━━ EXTRACTED DATA

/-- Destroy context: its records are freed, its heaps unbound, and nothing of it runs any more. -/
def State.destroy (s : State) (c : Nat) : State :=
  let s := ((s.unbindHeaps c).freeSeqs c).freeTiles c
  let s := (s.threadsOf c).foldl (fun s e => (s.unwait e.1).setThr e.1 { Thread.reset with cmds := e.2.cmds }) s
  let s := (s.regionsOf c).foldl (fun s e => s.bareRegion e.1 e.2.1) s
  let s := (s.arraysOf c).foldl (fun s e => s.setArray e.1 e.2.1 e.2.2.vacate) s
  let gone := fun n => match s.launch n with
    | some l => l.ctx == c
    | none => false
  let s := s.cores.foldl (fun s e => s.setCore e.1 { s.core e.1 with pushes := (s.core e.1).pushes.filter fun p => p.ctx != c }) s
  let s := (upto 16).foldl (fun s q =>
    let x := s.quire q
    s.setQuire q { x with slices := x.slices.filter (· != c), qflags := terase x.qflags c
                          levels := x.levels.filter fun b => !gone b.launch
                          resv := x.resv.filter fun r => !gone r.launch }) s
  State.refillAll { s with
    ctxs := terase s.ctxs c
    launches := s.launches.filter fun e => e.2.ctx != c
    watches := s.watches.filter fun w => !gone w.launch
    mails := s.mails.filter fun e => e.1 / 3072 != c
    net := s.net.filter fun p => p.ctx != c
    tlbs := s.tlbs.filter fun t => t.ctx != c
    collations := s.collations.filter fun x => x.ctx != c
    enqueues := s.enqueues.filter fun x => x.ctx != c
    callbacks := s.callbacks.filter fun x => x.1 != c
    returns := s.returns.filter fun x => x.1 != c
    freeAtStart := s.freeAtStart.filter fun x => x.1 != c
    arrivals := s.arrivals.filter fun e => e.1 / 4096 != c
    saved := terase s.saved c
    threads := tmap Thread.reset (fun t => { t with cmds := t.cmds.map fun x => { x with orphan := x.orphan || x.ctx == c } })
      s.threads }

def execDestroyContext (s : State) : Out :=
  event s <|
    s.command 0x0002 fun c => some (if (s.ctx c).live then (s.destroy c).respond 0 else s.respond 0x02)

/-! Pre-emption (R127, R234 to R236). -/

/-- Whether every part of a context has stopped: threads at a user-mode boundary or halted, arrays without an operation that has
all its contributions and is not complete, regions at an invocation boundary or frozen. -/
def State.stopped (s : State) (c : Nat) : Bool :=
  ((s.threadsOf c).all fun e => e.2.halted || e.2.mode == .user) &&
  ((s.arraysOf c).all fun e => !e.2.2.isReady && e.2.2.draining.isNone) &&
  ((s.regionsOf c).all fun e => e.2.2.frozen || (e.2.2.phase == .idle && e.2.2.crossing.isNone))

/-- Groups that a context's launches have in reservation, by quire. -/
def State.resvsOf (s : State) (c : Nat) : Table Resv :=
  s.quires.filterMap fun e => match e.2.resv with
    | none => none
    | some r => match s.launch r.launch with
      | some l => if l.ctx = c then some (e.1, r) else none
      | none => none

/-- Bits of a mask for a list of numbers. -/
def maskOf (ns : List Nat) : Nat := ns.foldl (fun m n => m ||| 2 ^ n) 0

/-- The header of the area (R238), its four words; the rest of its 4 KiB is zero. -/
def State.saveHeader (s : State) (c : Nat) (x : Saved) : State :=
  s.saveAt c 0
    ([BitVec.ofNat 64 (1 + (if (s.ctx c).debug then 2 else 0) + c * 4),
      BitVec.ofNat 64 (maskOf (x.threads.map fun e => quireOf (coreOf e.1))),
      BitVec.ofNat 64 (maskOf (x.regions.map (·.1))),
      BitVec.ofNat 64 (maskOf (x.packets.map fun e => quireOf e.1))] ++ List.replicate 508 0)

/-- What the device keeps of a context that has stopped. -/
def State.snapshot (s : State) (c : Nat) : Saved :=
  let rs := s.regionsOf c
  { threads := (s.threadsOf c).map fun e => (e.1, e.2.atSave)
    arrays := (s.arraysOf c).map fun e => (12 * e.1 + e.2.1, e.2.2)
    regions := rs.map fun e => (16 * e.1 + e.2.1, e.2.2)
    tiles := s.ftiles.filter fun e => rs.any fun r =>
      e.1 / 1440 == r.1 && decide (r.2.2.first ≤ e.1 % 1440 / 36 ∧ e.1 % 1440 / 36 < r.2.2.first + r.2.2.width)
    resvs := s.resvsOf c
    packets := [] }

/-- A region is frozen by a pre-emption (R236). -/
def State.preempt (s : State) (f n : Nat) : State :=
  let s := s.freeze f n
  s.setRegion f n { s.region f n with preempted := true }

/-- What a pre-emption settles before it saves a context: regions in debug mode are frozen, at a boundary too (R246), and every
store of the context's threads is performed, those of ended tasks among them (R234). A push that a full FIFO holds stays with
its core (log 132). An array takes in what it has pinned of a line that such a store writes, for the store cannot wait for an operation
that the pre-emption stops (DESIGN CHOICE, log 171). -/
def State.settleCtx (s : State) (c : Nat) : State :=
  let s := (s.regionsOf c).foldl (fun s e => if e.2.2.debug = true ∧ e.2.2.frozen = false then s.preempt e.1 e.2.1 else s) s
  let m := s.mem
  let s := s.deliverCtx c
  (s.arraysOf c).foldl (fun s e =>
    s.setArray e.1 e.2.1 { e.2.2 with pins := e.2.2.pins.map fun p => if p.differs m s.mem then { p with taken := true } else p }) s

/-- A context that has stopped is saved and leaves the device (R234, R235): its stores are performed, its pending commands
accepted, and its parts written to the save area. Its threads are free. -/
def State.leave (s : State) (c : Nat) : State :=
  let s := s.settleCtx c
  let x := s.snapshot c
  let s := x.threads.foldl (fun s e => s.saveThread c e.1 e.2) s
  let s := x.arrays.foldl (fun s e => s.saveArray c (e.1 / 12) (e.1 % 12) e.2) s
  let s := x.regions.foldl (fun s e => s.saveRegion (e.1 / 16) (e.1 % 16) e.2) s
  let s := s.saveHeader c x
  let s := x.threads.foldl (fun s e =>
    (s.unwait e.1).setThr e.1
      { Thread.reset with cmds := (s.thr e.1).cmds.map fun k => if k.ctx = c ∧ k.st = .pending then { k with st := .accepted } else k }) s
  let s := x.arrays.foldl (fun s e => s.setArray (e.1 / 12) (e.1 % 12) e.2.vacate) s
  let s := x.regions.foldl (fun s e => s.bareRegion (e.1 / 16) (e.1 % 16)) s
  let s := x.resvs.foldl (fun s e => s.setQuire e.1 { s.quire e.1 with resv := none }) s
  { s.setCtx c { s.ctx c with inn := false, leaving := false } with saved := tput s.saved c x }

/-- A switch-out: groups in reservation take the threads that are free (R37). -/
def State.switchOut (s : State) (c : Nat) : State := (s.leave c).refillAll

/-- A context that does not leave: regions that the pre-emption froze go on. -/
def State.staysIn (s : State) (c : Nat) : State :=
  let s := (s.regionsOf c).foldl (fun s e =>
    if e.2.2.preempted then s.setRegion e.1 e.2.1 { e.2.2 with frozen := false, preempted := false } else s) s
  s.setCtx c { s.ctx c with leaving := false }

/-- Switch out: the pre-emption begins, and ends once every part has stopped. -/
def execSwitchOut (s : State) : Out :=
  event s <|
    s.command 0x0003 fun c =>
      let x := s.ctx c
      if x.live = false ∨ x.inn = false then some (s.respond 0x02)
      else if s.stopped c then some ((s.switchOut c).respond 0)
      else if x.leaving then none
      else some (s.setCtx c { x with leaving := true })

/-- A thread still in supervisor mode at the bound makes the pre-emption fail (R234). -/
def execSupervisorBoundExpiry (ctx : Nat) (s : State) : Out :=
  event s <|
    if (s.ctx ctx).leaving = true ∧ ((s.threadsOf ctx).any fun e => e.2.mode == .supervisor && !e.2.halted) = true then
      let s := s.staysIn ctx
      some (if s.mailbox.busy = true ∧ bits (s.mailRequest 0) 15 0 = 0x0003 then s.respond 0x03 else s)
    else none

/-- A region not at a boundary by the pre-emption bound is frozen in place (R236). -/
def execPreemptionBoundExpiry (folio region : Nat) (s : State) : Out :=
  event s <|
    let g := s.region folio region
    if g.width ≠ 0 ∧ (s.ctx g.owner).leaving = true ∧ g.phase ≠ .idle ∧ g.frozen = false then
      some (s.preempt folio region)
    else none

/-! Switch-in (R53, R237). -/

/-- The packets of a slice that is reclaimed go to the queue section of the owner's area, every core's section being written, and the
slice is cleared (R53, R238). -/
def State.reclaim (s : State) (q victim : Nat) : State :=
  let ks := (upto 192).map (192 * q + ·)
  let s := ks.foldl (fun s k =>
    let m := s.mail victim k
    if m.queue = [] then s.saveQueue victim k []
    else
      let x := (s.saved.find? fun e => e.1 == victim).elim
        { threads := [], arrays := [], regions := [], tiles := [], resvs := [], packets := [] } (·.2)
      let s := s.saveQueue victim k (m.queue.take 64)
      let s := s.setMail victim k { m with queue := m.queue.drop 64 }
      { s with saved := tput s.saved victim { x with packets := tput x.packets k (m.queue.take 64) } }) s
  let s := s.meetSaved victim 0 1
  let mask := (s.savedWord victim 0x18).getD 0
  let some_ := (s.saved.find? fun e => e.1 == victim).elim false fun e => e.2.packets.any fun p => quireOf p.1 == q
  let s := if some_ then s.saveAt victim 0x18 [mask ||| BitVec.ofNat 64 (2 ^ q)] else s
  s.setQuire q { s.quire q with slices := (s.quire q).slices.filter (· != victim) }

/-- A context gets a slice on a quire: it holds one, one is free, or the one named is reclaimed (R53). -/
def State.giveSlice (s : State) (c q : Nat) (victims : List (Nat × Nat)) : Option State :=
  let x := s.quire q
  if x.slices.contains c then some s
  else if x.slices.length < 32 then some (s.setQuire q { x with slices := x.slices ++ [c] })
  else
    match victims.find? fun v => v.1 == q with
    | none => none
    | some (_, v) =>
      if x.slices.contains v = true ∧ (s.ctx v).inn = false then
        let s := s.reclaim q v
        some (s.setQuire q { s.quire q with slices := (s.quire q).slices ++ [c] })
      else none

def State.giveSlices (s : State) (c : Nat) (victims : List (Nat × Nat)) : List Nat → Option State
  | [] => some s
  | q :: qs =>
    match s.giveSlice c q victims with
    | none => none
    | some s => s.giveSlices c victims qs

━━━━

YOUR INSTRUCTIONS
Only the lines from the first line of the records through the one containing "threads := tmap" should be reproduced, exactly, with both of them included.

EXERCISE ANSWER
/-- Destroy context: its records are freed, its heaps unbound, and nothing of it runs any more. -/
def State.destroy (s : State) (c : Nat) : State :=
  let s := ((s.unbindHeaps c).freeSeqs c).freeTiles c
  let s := (s.threadsOf c).foldl (fun s e => (s.unwait e.1).setThr e.1 { Thread.reset with cmds := e.2.cmds }) s
  let s := (s.regionsOf c).foldl (fun s e => s.bareRegion e.1 e.2.1) s
  let s := (s.arraysOf c).foldl (fun s e => s.setArray e.1 e.2.1 e.2.2.vacate) s
  let gone := fun n => match s.launch n with
    | some l => l.ctx == c
    | none => false
  let s := s.cores.foldl (fun s e => s.setCore e.1 { s.core e.1 with pushes := (s.core e.1).pushes.filter fun p => p.ctx != c }) s
  let s := (upto 16).foldl (fun s q =>
    let x := s.quire q
    s.setQuire q { x with slices := x.slices.filter (· != c), qflags := terase x.qflags c
                          levels := x.levels.filter fun b => !gone b.launch
                          resv := x.resv.filter fun r => !gone r.launch }) s
  State.refillAll { s with
    ctxs := terase s.ctxs c
    launches := s.launches.filter fun e => e.2.ctx != c
    watches := s.watches.filter fun w => !gone w.launch
    mails := s.mails.filter fun e => e.1 / 3072 != c
    net := s.net.filter fun p => p.ctx != c
    tlbs := s.tlbs.filter fun t => t.ctx != c
    collations := s.collations.filter fun x => x.ctx != c
    enqueues := s.enqueues.filter fun x => x.ctx != c
    callbacks := s.callbacks.filter fun x => x.1 != c
    returns := s.returns.filter fun x => x.1 != c
    freeAtStart := s.freeAtStart.filter fun x => x.1 != c
    arrivals := s.arrivals.filter fun e => e.1 / 4096 != c
    saved := terase s.saved c
    threads := tmap Thread.reset (fun t => { t with cmds := t.cmds.map fun x => { x with orphan := x.orphan || x.ctx == c } })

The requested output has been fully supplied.